#### DATA PROVIDED

-- ==== Sys2Proof/Proofs/Groups.lean ====
section
/-! SUPPORT. The closure of the declared groups under "includes" (00_scope.md R2, R3, R9). -/

namespace Sys2Proof.Machine

@[simp] theorem supports_base32 (gs : Groups) : supports gs .base32 = true := rfl

theorem supports_atomic32_iff (gs : Groups) :
    supports gs .atomic32 = true ↔ gs.atomic32 = true ∨ gs.atomic64 = true := Bool.or_eq_true_iff

theorem supports_divmul32_iff (gs : Groups) :
    supports gs .divmul32 = true ↔ gs.divmul32 = true ∨ gs.divmul64 = true := Bool.or_eq_true_iff

/-- Settles O49. Only the two 32-bit groups that a 64-bit group includes differ from what is declared; the other
optional groups are included by none, so that for them supported means declared by definition. -/
theorem groupClosure : Obligations.GroupClosure := fun gs =>
  ⟨supports_base32 gs, Iff.rfl, supports_atomic32_iff gs, Iff.rfl, supports_divmul32_iff gs, Iff.rfl, Iff.rfl⟩

end Sys2Proof.Machine
end

/-! SUPPORT. Twenty shared operations and two stops give the 171 instructions their meaning: which one is behind an instruction,
what the tables of 10_state.md R33 and R41 say of the instructions of each, and from that, once, what an instruction that answers a
next state has done and what is checked before an instruction does anything. -/

namespace Sys2Proof.Machine

/-! ### The operation behind an instruction -/

/-- The instruction acts on 32 bits: it is of class ALU and no byte swap, or a 32-bit atomic (10_state.md R32). -/
def narrowResult (i : Instr) : Bool :=
  decide ((encodeFields i).1.opcode.toNat % 8 = 4 ∧ (encodeFields i).1.opcode ≠ 0xd4 ∧ (encodeFields i).1.opcode ≠ 0xdc) ||
    decide ((encodeFields i).1.opcode = 0xc3)

theorem narrowResult_iff {i : Instr} :
    narrowResult i = true ↔
      ((encodeFields i).1.opcode.toNat % 8 = 4 ∧ (encodeFields i).1.opcode ≠ 0xd4 ∧ (encodeFields i).1.opcode ≠ 0xdc) ∨
        (encodeFields i).1.opcode = 0xc3 := by
  rw [narrowResult, Bool.or_eq_true_iff, decide_eq_true_iff, decide_eq_true_iff]

/-- What the tables say of an instruction: its group, the registers that it names, reads and writes, its slots, and whether it acts
on 32 bits. For a named instruction each is found by looking it up. -/
structure Facts (i : Instr) (g : ConfGroup) (named reads writes : List Reg) (slots : Int) (narrow : Bool) : Prop where
  group : groupOf i = g := by rfl
  regs : i.regs = named := by rfl
  reads : readsOf i = reads := by rfl
  writes : writesOf i = writes := by rfl
  slots : slotsOf i = slots := by rfl
  narrow : narrowResult i = narrow := by simp [narrowResult, encodeFields]

/-- `Meaning i s r`: in state `s` one of the shared operations, with operands that agree with what the tables say of `i`, answers
`r`; or `i` is IMM_NEXT or of the packet group, and `r` is its stop. -/
inductive Meaning (i : Instr) (s : State) : Result → Prop
  | alu32 {g f dst b} (h : Facts i g (dst :: b.regs) (dst :: b.regs) [dst] 1 true) : Meaning i s (alu32 g f dst b s)
  | neg32 {g dst} (h : Facts i g [dst] [dst] [dst] 1 true) : Meaning i s (neg32 g dst s)
  | mov32 {g dst b} (h : Facts i g (dst :: b.regs) b.regs [dst] 1 true) : Meaning i s (mov32 g dst b s)
  | movsx32 {g k dst src} (h : Facts i g [dst, src] [src] [dst] 1 true) : Meaning i s (movsx32 g k dst src s)
  | alu64 {g f dst b} (h : Facts i g (dst :: b.regs) (dst :: b.regs) [dst] 1 false) : Meaning i s (alu64 g f dst b s)
  | neg64 {g dst} (h : Facts i g [dst] [dst] [dst] 1 false) : Meaning i s (neg64 g dst s)
  | mov64 {g dst b} (h : Facts i g (dst :: b.regs) b.regs [dst] 1 false) : Meaning i s (mov64 g dst b s)
  | movsx64 {g k dst src} (h : Facts i g [dst, src] [src] [dst] 1 false) : Meaning i s (movsx64 g k dst src s)
  | swapRegister {g f dst} (h : Facts i g [dst] [dst] [dst] 1 false) : Meaning i s (swapRegister g f dst s)
  | jumpAlways {g d} (h : Facts i g [] [] [] 1 false) (hd : displacement i = some d) : Meaning i s (jumpAlways g d s)
  | branch64 {g cond dst b off} (h : Facts i g (dst :: b.regs) (dst :: b.regs) [] 1 false)
      (hd : displacement i = some (offDisplacement off)) : Meaning i s (branch64 g cond dst b off s)
  | branch32 {g cond dst b off} (h : Facts i g (dst :: b.regs) (dst :: b.regs) [] 1 false)
      (hd : displacement i = some (offDisplacement off)) : Meaning i s (branch32 g cond dst b off s)
  | helperCall {g ids imm} (h : Facts i g [] [] [0, 1, 2, 3, 4, 5, 6, 7, 8, 9, 10] 1 false) (hi : isHelperCall i = true) :
      Meaning i s (helperCall g ids imm s)
  | localCall {g imm} (h : Facts i g [] [] [6, 7, 8, 9, 10] 1 false) (hi : i = .callKJmpLocal imm) :
      Meaning i s (localCall g (immDisplacement imm) s)
  | exitCall {g} (h : Facts i g [] [] [1, 2, 3, 4, 5, 6, 7, 8, 9, 10] 1 false) (hi : i = .exitKJmp) :
      Meaning i s (exitCall g s)
  | loadInto {g size ext dst src off} (h : Facts i g [dst, src] [src] [dst] 1 false) :
      Meaning i s (loadInto g size ext dst src off s)
  | storeFrom {g size dst off b} (h : Facts i g (dst :: b.regs) (dst :: b.regs) [] 1 false) :
      Meaning i s (storeFrom g size dst off b s)
  | atomicUpdate {g size f fetch dst src off}
      (h : Facts i g [dst, src] [dst, src] (if fetch then [src] else []) 1 (decide (size = .w))) :
      Meaning i s (atomicUpdate g size f fetch dst src off s)
  | atomicCompare {g size dst src off} (h : Facts i g [dst, src] [dst, src, 0] [0] 1 (decide (size = .w))) :
      Meaning i s (atomicCompare g size dst src off s)
  | setWide {g dst v} (h : Facts i g [dst] [] [dst] 2 false) : Meaning i s (setWide g dst v s)
  | secondSlot (next : Imm) (hi : i = .immNext next) : Meaning i s (.fault (.illegalInstruction s.pc))
  | packet (hg : groupOf i = .packet) (hr : readsOf i = []) : Meaning i s (.refused .packet)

########

> _WORK INSTRUCTIONS_: Copy out only the lines above from the one with "SUPPORT. Twenty shared" to the one with "def narrowResult (i", inclusive, exactly as they stand.

> _YOUR SOLUTION_:
/-! SUPPORT. Twenty shared operations and two stops give the 171 instructions their meaning: which one is behind an instruction,
what the tables of 10_state.md R33 and R41 say of the instructions of each, and from that, once, what an instruction that answers a
next state has done and what is checked before an instruction does anything. -/

namespace Sys2Proof.Machine

/-! ### The operation behind an instruction -/

/-- The instruction acts on 32 bits: it is of class ALU and no byte swap, or a 32-bit atomic (10_state.md R32). -/
def narrowResult (i : Instr) : Bool :=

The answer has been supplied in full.